Jan 11, 2017 2:15 AM
Hi,

I have clustered a dataset with n=5008 using the kmeans clustering algorithm. One option for a visualization is the 3D biplot that uses 3 axes with the principal components. Unfortunately, I can not find a clear explanation where it comes from. My guess is, that simply the variables used for clustering are used for a principal component analysis, but i have no proof.

Thank you for your help!

Seb

I selected the "?" tool and clicked on the 3D biplot and the help screen for the K Means Clustering Report Options was displayed. Here is part of its verbage:

Biplot

Shows a plot of the points and clusters in the first two principal components of the data. Circles are drawn around the cluster centers. The size of the circles is proportional to the count inside the cluster. The shaded area is the 50% density contour around the mean, and indicates where 50% of the observations in that cluster would fall (Mardia et al., 1980). Below the plot is an option to save the cluster colors to the data table. The eigenvalues are shown in decreasing order.

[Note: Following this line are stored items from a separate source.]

/-! ## System registers, shoot-down, records -/

/-- SystemRegisterAccess, RegisterWrites: a number below, at and past each kind of range, an instance that the partition owns and one that does not
exist, both levels. -/
theorem test_system_registers :
    ss.ownsStack sw.part 0 = true ∧ ss.ownsStack sw.part 47 = true ∧ ss.ownsStack sw.part 48 = false ∧
      [0x5, 0x7, 0xC, 0x14, 0x103, 0x208, 0x2D0, 0x341, 0x37F, 0x383, 0x3D0, 0x403, 0x411, 0x601, 0x802, 0x810, 0xFFFF].all (fun n => (regInfo n).isNone) = true ∧
      [0x0, 0x4, 0x8, 0xB, 0x10, 0x13, 0x20, 0x100, 0x102, 0x400, 0x410].all (fun n => (regInfo n).any (fun r => r.rdUser)) = true ∧
      [0x200, 0x207, 0x280, 0x2CF, 0x300, 0x340, 0x380, 0x382, 0x390, 0x3CF, 0x401, 0x402, 0x404, 0x40B, 0x440, 0x5FF, 0x600, 0x800, 0x801, 0x808, 0x80F].all
        (fun n => (regInfo n).any (fun r => !r.rdUser)) = true := by decide +kernel

/-- MapAcknowledge, ShootDown: the version acknowledged and another; an empty range, a base that is not canonical, a range to purge at each end. -/
theorem test_map_and_purge :
    sw.part < 4 ∧ sw.ctx < 64 ∧ (sw.s 0).toNat = (ss.part sw.part).version ∧
      (let v : Warp := { sw with sr := sw.sr.set 1 0x100000000000000 |>.set 2 0xFFFFFFFFFFFFFF |>.set 3 1 }
       (v.s 3).toNat ≠ (ss.part v.part).version ∧ v.sup = true ∧ v.s 0 = 0 ∧ v.s 3 ≠ 0 ∧ (v.s 1).toNat ≥ 2 ^ 56 ∧ (v.s 2).toNat < 2 ^ 56 ∧ v.mid = 0 ∧
         (mach v).ops = [] ∧ (mach v).mcq = [] ∧ (mach v).cache.dir = [] ∧ (∀ e ∈ (mach v).cores, ∀ l ∈ e.2.l1, l.dirty = 0)) := by decide +kernel
theorem test_purge_goes_on :
    let v := ((do purgeGates 0 5 0 0x20000; purgeLines 0 5 0 0x20000 : SM Unit).run ss).2
    ∃ u, Gives (mcFlush 0 5) v true u ∧ ss.GoesOn u sw :=
  ⟨_, by rw [Gives]; exact Prod.ext (by decide +kernel) rfl, goesOn_of (by decide +kernel)⟩

/-- A line of a bank that is the home of the line at 0x20000. -/
def homeLine (asid : BitVec 12) (d : LineData) : BLine :=
  { bank := 5, way := 0, key := { part := 0, asid := asid, ln := 0x400 }, role := .home, age := 0, pin := false, data := d, dirty := 0, epoch := 0, perm := allPerm,
    pa := 0, poi := false }

/-- A directory entry of that line. -/
def homeEnt (s : State) (asid : BitVec 12) : DirEnt :=
  { anchor := s.anchor { part := 0, asid := asid, ln := 0x400 }, key := { part := 0, asid := asid, ln := 0x400 }, st := .home, home := 5, rmask := [], vloc := 0,
    vv := false, cpend := 0, hist := [], hcnt := 0, cls := 0 }

/-- The small machine with that home. -/
def hmach (w : Warp) (d : LineData) : State :=
  let s := mach w
  { s with cache := { s.cache with dir := [homeEnt s w.asid], lines := [homeLine w.asid d] } }

/-- A line with bytes at some offsets, zero elsewhere. -/
def lineWith (l : List (Nat × Nat)) : LineData := BitVec.ofNat 1024 ((l.map (fun e => e.2 * 256 ^ e.1)).sum)

/-- PostAndJoin: a misaligned, a non-canonical and a good address; the answers of the record's atomics in a machine without page tables; a record at a home,
with counts 0 and 2. -/
theorem test_post_and_join :
    (let w : Warp := { uw with sr := uw.sr.set 1 0x20010 |>.set 2 0x100000000000000 |>.set 3 0x20000 }
     (w.s 1).toNat % 32 ≠ 0 ∧ ((w.s 2).toNat % 32 = 0 ∧ (w.s 2).toNat ≥ 2 ^ 56) ∧ (w.s 3).toNat % 32 = 0 ∧ (w.s 3).toNat < 2 ^ 56) ∧
      (let k := uw.key 0x20000
       let s := hmach uw (lineWith [(16, 2)])
       (∃ u, Gives (relAt uw .wafer) s () u ∧ ∃ r v, Gives (recDecrement uw.core k 0x20000 true) u r v ∧ s.GoesOn v uw) ∧
         let s := hmach uw (lineWith [(16, 2), (20, 1)])
         ∃ u, Gives (relAt uw .wafer) s () u ∧ ∃ r v, Gives (recPost uw.core uw.part uw.ctx k 0x20000 uw.launch true) u r v ∧ s.GoesOn v uw) :=
  ⟨by decide +kernel, gives_then (by decide +kernel), gives_then (by decide +kernel)⟩
theorem test_record_at_home :
    (let d := lineWith [(16, 2), (22, 0xFF), (23, 0xFF)]
     let s := hmach uw d
     s.Executes uw ∧ s.quiet uw ∧ s.homeTakes uw (uw.key 0x20000) (homeLine 5 d) ∧ lineNat d 16 4 = 2 ∧ lineNat d 21 1 = 0 ∧ lineNat d 28 4 = 0 ∧
       lineNat d 20 1 = uw.ctx ∧ lineNat d 22 2 = 0xFFFF ∧ s.coreLive uw.core = true ∧ s.partOfCore uw.core = uw.part ∧ s.launch? uw.launch = some launch7) := by
  refine ⟨rfl, ?_, ⟨?_, homeEnt us 5, ?_⟩, ?_⟩
  · unfold State.quiet; decide +kernel
  · unfold State.reachesAnchor; decide +kernel
  · decide +kernel
  · decide +kernel

/-! ## Vector, floating-point and matrix instructions -/

/-- Every part of the window test, as a Bool. -/
def holds (s : State) (w : Warp) (rs : List Span) : Bool :=
  w.spansOK rs && (rs.isEmpty || !s.renameWaits w) && (w.spanLines rs).all (fun i => w.hasLine i) &&
    (w.wholeLines rs ++ w.spanLines rs).all (fun i => !w.inKennel i)

theorem holds_of {s : State} {w : Warp} {rs : List Span} (h : holds s w rs = true) : s.Holds w rs := by
  simpa [holds, State.Holds, and_assoc] using h

/-- A warp with a mask in m1 whose first half is whole and whose second is part, and one in G16 mode. -/
def mw : Warp := { uw with mr := uw.mr.set 1 0x00FFFFFF |>.set 2 0x0000FFFF }

/-- VectorResults, FloatArithmeticResults, FloatOtherResults, Conversions, LanesAndMasks, Reductions: the operands of a 64-bit type, with a mask and
with none; the limits of the operands' small ranges; a half that is partly active and one that is not; both modes. -/
theorem test_vector_operands :
    us.Holds uw (uw.vDst .f64 8 ⟨0, false⟩ :: uw.vSrc .f64 0 :: uw.bSrc .f64 (.reg 2)) ∧
      (mach mw).Holds mw (mw.vDst .i32 9 ⟨1, true⟩ :: mw.vSrc .i32 0 :: mw.bSrc .i32 (.imm 7)) ∧
      us.Holds uw [uw.vSrc .f64 4, uw.vSrc .f64 6] ∧ us.Holds uw [uw.vDst .n32 255 ⟨0, false⟩] ∧ us.Holds uw (uw.bSrc .i32 (.reg 9)) ∧
      us.Holds uw [⟨uw.vOff 1, 1, true⟩, uw.vSrc .i32 2, uw.vSrc .i32 3] ∧ us.Holds uw [uw.vDst .b32 1 ⟨0, false⟩, uw.vSrc .f32 2] ∧
      us.Holds uw [uw.vDst .i32 1 ⟨0, false⟩, uw.vSrc .i32 2, uw.vSrc .n32 3] := by
  refine ⟨?_, ?_, ?_, ?_, ?_, ?_, ?_, ?_⟩ <;> exact holds_of (by decide +kernel)
theorem test_vector_limits :
    (5 : BitVec 3).toNat < 6 ∧ (let on (m : BitVec 4) (h : Nat) : Nat := ((List.range 16).filter (fun i => (mw.active ⟨m, false⟩).getLsbD (16 * h + i))).length
        [on 1 0, on 1 1, on 2 0, on 2 1] = [16, 8, 16, 0]) ∧
      exactRed .add .i64 = true ∧ exactRed .xor .b32 = true ∧ uw.g16 = false ∧ ({ uw with g16 := true } : Warp).g16 = true ∧ Ty.wide .i64 = true ∧
      Ty.wide .i32 = false := by decide +kernel

/-- FloatRounding, ConversionRules: the ends of each format's codes, a value and a NaN of each, and sums and products that are finite. -/
theorem test_float_values :
    formats.map (fun f => (decide (2 ^ f.width - 1 < 2 ^ f.width), f.flush)) = [(true, false), (true, false), (true, true), (true, true), (true, false), (true, false)] ∧
      fmt16.decode 0x7E00 = .nan ∧ fmt16.decode 0x7C00 = .inf false ∧ (0x8001 % 2 ^ fmt16.fb ≠ 0 ∧ 0x8001 / 2 ^ fmt16.fb % 2 ^ fmt16.eb = 0) ∧
      (∃ r k g, FVal.add .rdn (.fin false 1 0) (.fin true 1 0) = .fin r k g) ∧ (∃ r k g, FVal.mul (.fin false 3 (-2)) (.fin true 5 7) = .fin r k g) ∧
      (0xFF < 2 ^ (Ty.bits .i8) ∧ Ty.isInt .i8 = true ∧ Ty.isInt .f32 = false ∧ fmt32.decode 0x3F800000 ≠ .nan) ∧
      (∃ s m e, fmt32.decode 0x3F800000 = .fin s m e) := by
  refine ⟨?_, ?_, ?_, ?_, ⟨_, _, _, rfl⟩, ⟨_, _, _, rfl⟩, ?_, ⟨_, _, _, rfl⟩⟩ <;> decide +kernel

/-- A warp whose v9 holds a format word in every lane, and the same with no active lane or a word that differs in lane 31. -/
def fw (x : Word32) : Warp :=
  { uw with mr := uw.mr.set 3 0, lines := uw.lines.map (fun l => if l.idx = 13 then { l with data := ofLanes (fun _ => x) } else l) }

/-- FormatWordChecks, MatrixProducts, MatrixMoves, SparseCompress: a voted word of each operand shape (bf16, i8, n4, e4m3 and e5m2, sparse), no vote, no
active lane, a format register outside the window, tiles that end at t63, and the lines of the operands. -/
theorem test_format_words :
    ([0x800#32, 0x555#32, 0x833#32, 0x876#32, 0x8811#32].all fun x =>
      (List.range 32).all (fun l => ((fw x).active ⟨0, false⟩).getLsbD l && laneW ((fw x).vreg 9) l == x)) = true ∧
      (fw 0x800).active ⟨0, false⟩ ≠ 0 ∧ (fw 0x800).active ⟨3, false⟩ = 0 ∧
      (let w : Warp := { uw with wres := 13 }
       w.active ⟨0, false⟩ ≠ 0 ∧ w.spansOK [⟨w.vOff 9, 1, false⟩] = false) ∧
      (let w : Warp := { uw with lines := uw.lines.map (fun l => if l.idx = 13 then { l with data := (1 : LineData) <<< 992 } else l) }
       laneW (w.vreg 9) 30 ≠ laneW (w.vreg 9) 31) ∧ (60 + (16 * 64 + 511) / 512 ≤ 64) ∧
      (∀ r < 16, ((fw 0x800).active ⟨0, false⟩).getLsbD (2 * r) = ((fw 0x800).active ⟨0, false⟩).getLsbD (2 * r + 1)) := by decide +kernel
theorem test_matrix_operands :
    (let w := fw 0x833
     let s := mach w
     s.Holds w [⟨w.vOff 9, 1, true⟩] ∧ s.Holds w [⟨w.aOff 0, 8, true⟩, ⟨w.tOff 0, (16 * 48 + 127) / 128, true⟩, ⟨w.tOff 2, (16 * 48 + 127) / 128, true⟩] ∧
       s.Holds w [⟨w.aOff 0, 8, false⟩, ⟨w.aOff 1, 8, true⟩, ⟨w.vOff 1, 1, true⟩] ∧ s.Holds w [⟨w.tOff 5, 4, false⟩, ⟨w.tOff 0, 4, true⟩] ∧
       s.Holds w [⟨w.tOff 3, (192 + 127) / 128, true⟩, ⟨w.aOff 1, 8, true⟩] ∧
       s.Holds w [⟨w.aOff 0, 8, false⟩, ⟨w.tOff 0, 4, false⟩, ⟨w.tOff 2, 4, false⟩, ⟨w.vOff 9, 1, false⟩]) ∧
      (let w := fw 0x800
       (mach w).Holds w [⟨w.tOff 3, 4, false⟩, ⟨w.tOff 0, 8, true⟩, ⟨w.vOff 1, 1, false⟩]) ∧
      (let w := fw 0x8811
       (mach w).Holds w [⟨w.vOff 2, 1, true⟩, ⟨w.aOff 0, 8, true⟩, ⟨w.tOff 0, 4, true⟩, ⟨w.tOff 2, 8, true⟩]) := by
  refine ⟨⟨?_, ?_, ?_, ?_, ?_, ?_⟩, ?_, ?_⟩ <;> exact holds_of (by decide +kernel)

/-! ## Memory instructions -/

/-- The L1 line of the small machine whose bytes loads and stores use. -/
def dataLine : L1Line := held 5 0x20000 0

/-- A warp whose s1 is the address of that line, s2 one byte past it, s3 not canonical, s4 = 0, s5 = 4. -/
def aw : Warp := { uw with sr := uw.sr.set 1 0x20000 |>.set 2 0x20001 |>.set 3 0x100000000000000 |>.set 5 4 }

theorem loads_of {s : State} {w : Warp} {xs : List LA} (h : s.accessible w false xs)
    (hx : ∀ x ∈ xs, s.l1Line w.core (w.laKey x) = some dataLine ∧ dataLine.perm.check .load (!w.sup) = 0 ∧ aperOf dataLine.pa = none ∧
      spanMask (x.va.toNat % 128) x.n &&& ~~~dataLine.valid = 0 ∧ dataLine.poi = false) : s.loadsHeld w xs := ⟨h, fun x m => ⟨_, hx x m⟩⟩
theorem stores_of {s : State} {w : Warp} {xs : List LA} (h : s.accessible w true xs)
    (hx : ∀ x ∈ xs, s.l1Line w.core (w.laKey x) = some dataLine ∧ dataLine.perm.check .store (!w.sup) = 0 ∧ aperOf dataLine.pa = none) :
    s.storesHeld w xs :=
  ⟨h, fun x m => ⟨_, hx x m⟩⟩

/-- LoadsFromL1, StoresToL1: accesses that the L1 serves: all 32 lanes of a line, a scalar at its end, the rows of a tile. -/
theorem test_l1_serves :
    (mach aw).loadsHeld aw (aw.accs ⟨0, false⟩ ⟨.s 1, 0, 0⟩ 4) ∧ (mach aw).storesHeld aw (aw.accs ⟨0, false⟩ ⟨.s 1, 0, 0⟩ 4) ∧
      (mach aw).loadsHeld aw [{ lane := 0, va := 0x20078, n := 8 }] ∧ (mach aw).storesHeld aw [{ lane := 0, va := 0x20078, n := 8 }] ∧
      (mach aw).loadsHeld aw (aw.rowAccs ⟨0, false⟩ 8 1 0 0) ∧ (mach aw).storesHeld aw (aw.rowAccs ⟨0, false⟩ 16 1 0 0) := by
  refine ⟨loads_of ⟨?_, ?_⟩ ?_, stores_of ⟨?_, ?_⟩ ?_, loads_of ⟨?_, ?_⟩ ?_, stores_of ⟨?_, ?_⟩ ?_, loads_of ⟨?_, ?_⟩ ?_, stores_of ⟨?_, ?_⟩ ?_⟩ <;>
    decide +kernel
theorem test_memory_operands :
    (mach aw).Holds aw (aw.vDst .b32 1 ⟨0, false⟩ :: aw.adSpan ⟨.s 1, 0, 0⟩) ∧ (mach aw).Holds aw (aw.vSrc .b32 1 :: aw.adSpan ⟨.v 2, 1, 0⟩) ∧
      (mach aw).Holds aw [⟨aw.taOff (.t 1), 8 / 4, true⟩] ∧ (mach aw).Holds aw [⟨aw.taOff (.a 1), 32 / 4, true⟩] := by
  refine ⟨?_, ?_, ?_, ?_⟩ <;> exact holds_of (by decide +kernel)

/-- LoadsFromL1, StoresToL1: accesses that answer, and the warp goes on: a load, a load before an acquire, a store that writes no aperture. -/
theorem test_accesses_answer :
    (∃ f t, Answers (loadLanes aw true (loadKind .none .warp false) (aw.accs ⟨0, false⟩ ⟨.s 1, 0, 0⟩ 4)) (mach aw) f t ∧ (mach aw).GoesOn t aw) ∧
      (let t := (loadLanes aw true (loadKind .none .warp (wideScope .warp)) (aw.accs ⟨0, false⟩ ⟨.s 1, 0, 0⟩ 4)).run.run (mach aw)
       ∃ v, Gives (acqAt aw .warp) t.2 () v ∧ (mach aw).GoesOn v aw) ∧
      ∃ t, Answers (storeLanes aw true false false (pure ()) ((aw.accs ⟨0, false⟩ ⟨.s 1, 0, 0⟩ 4).map (fun x => (x, [1, 2, 3, 4])))) (mach aw) [] t ∧
        (mach aw).GoesOn t aw :=
  ⟨answers_of (by decide +kernel), ⟨_, rfl, goesOn_of (by decide +kernel)⟩, answers_val (by decide +kernel)⟩

/-- LaneChecksInOrder: lanes that are misaligned, not canonical, and locked by a copy of the same core. -/
theorem test_lane_checks :
    (let xs (r : SReg) := aw.accs ⟨0, false⟩ ⟨.s r, 0, 0⟩ 4
     let lock : EngOp := { newOp aw.agent 1 7 (.copy { src := 0, dst := 0, sstr1 := 0, dstr1 := 0, sstr2 := 0, dstr2 := 0, len := 1, rows := 1, planes := 1,
                                                       spad := false, dpad := false }) 0 0 [{ pad := false, lo := 0x400, hi := 0x400, wr := true }] false with oid := 9 }
     let s : State := { mach aw with ops := [lock] }
     (s.part aw.part).qst ≠ .reshaping ∧ (xs 2).filter (fun x => x.va.toNat % x.n != 0) ≠ [] ∧
       ((xs 3).filter (fun x => x.va.toNat % x.n != 0) = [] ∧ (xs 3).filter (fun x => decide (2 ^ 56 ≤ x.va.toNat)) ≠ []) ∧
       ((xs 1).filter (fun x => x.va.toNat % x.n != 0) = [] ∧ (xs 1).filter (fun x => decide (2 ^ 56 ≤ x.va.toNat)) = [] ∧
         (xs 1).filter (fun x => s.locked aw.agent false (x.va.toNat / 128) false) ≠ [])) := by decide +kernel

/-- ScratchpadAccess, Atomics: 32 lanes on the granted page, at offset 0, and an acquire that need not wait. -/
theorem test_pads :
    us.padsHeld uw true (uw.accs ⟨0, false⟩ ⟨.s 0, 0, 0⟩ 4) ∧ us.padsHeld uw false (uw.accs ⟨0, false⟩ ⟨.s 0, 0, 0⟩ 4) ∧ us.pads.wf = true ∧
      (us.core uw.core).xch.e ≤ 0x100000 ∧ us.acqWaits uw .sys = false ∧
      us.Holds uw (uw.vDst .b32 1 ⟨0, false⟩ :: uw.atomSpans .cas .b32 ⟨.s 0, 0, 0⟩ 2) ∧
      (∃ vs t, Answers (atomGo uw ⟨0, false⟩ .add .i32 true ⟨.s 0, 0, 0⟩ 2 .rel .wafer) us vs t ∧ us.GoesOn t uw) ∧
      (∃ a t, Gives (acqAt uw .sys) us a t ∧ us.GoesOn t uw) ∧ (Ty.wide .i32 = false ∧ (0xFFFFFFFF : Word).toNat < 2 ^ 32) := by
  refine ⟨?_, ?_, ?_, ?_, ?_, holds_of ?_, answers_of ?_, gives_of ?_, ?_⟩
  all_goals first | decide +kernel | (unfold State.padsHeld; decide +kernel)

/-- Atomics, FencesAndCacheControl: an acquire at `.sys` that must wait: 128 system acquires of the ASID have ended in the last sweep. -/
theorem test_acquire_waits :
    (let s : State := { us with parts := us.parts.set 0 { us.part 0 with acqs := (List.range 128).map (fun i => ((5 : BitVec 12), i)) } }
     s.acqWaits uw .sys = true ∧ s.curWarp = some uw) := by decide +kernel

And as seen below the 3D Biplot is just an expansion on the 2D Biplot, so the 2D Biplot definition also describes the 3D Biplot

I hope this is helpful

Jim

Hi Jim,

thank you for your answer. I think I am on the right track. I'm still wondering about the definition. It says the "principal components of the data". It is not clear if the PCA ist based on the whole dataset and used in the visualization of the kmeans-clustering result or it is based in the variables used for clustering. I guess it is the latter case, It is not clearly stated though.

Thanks,

Seb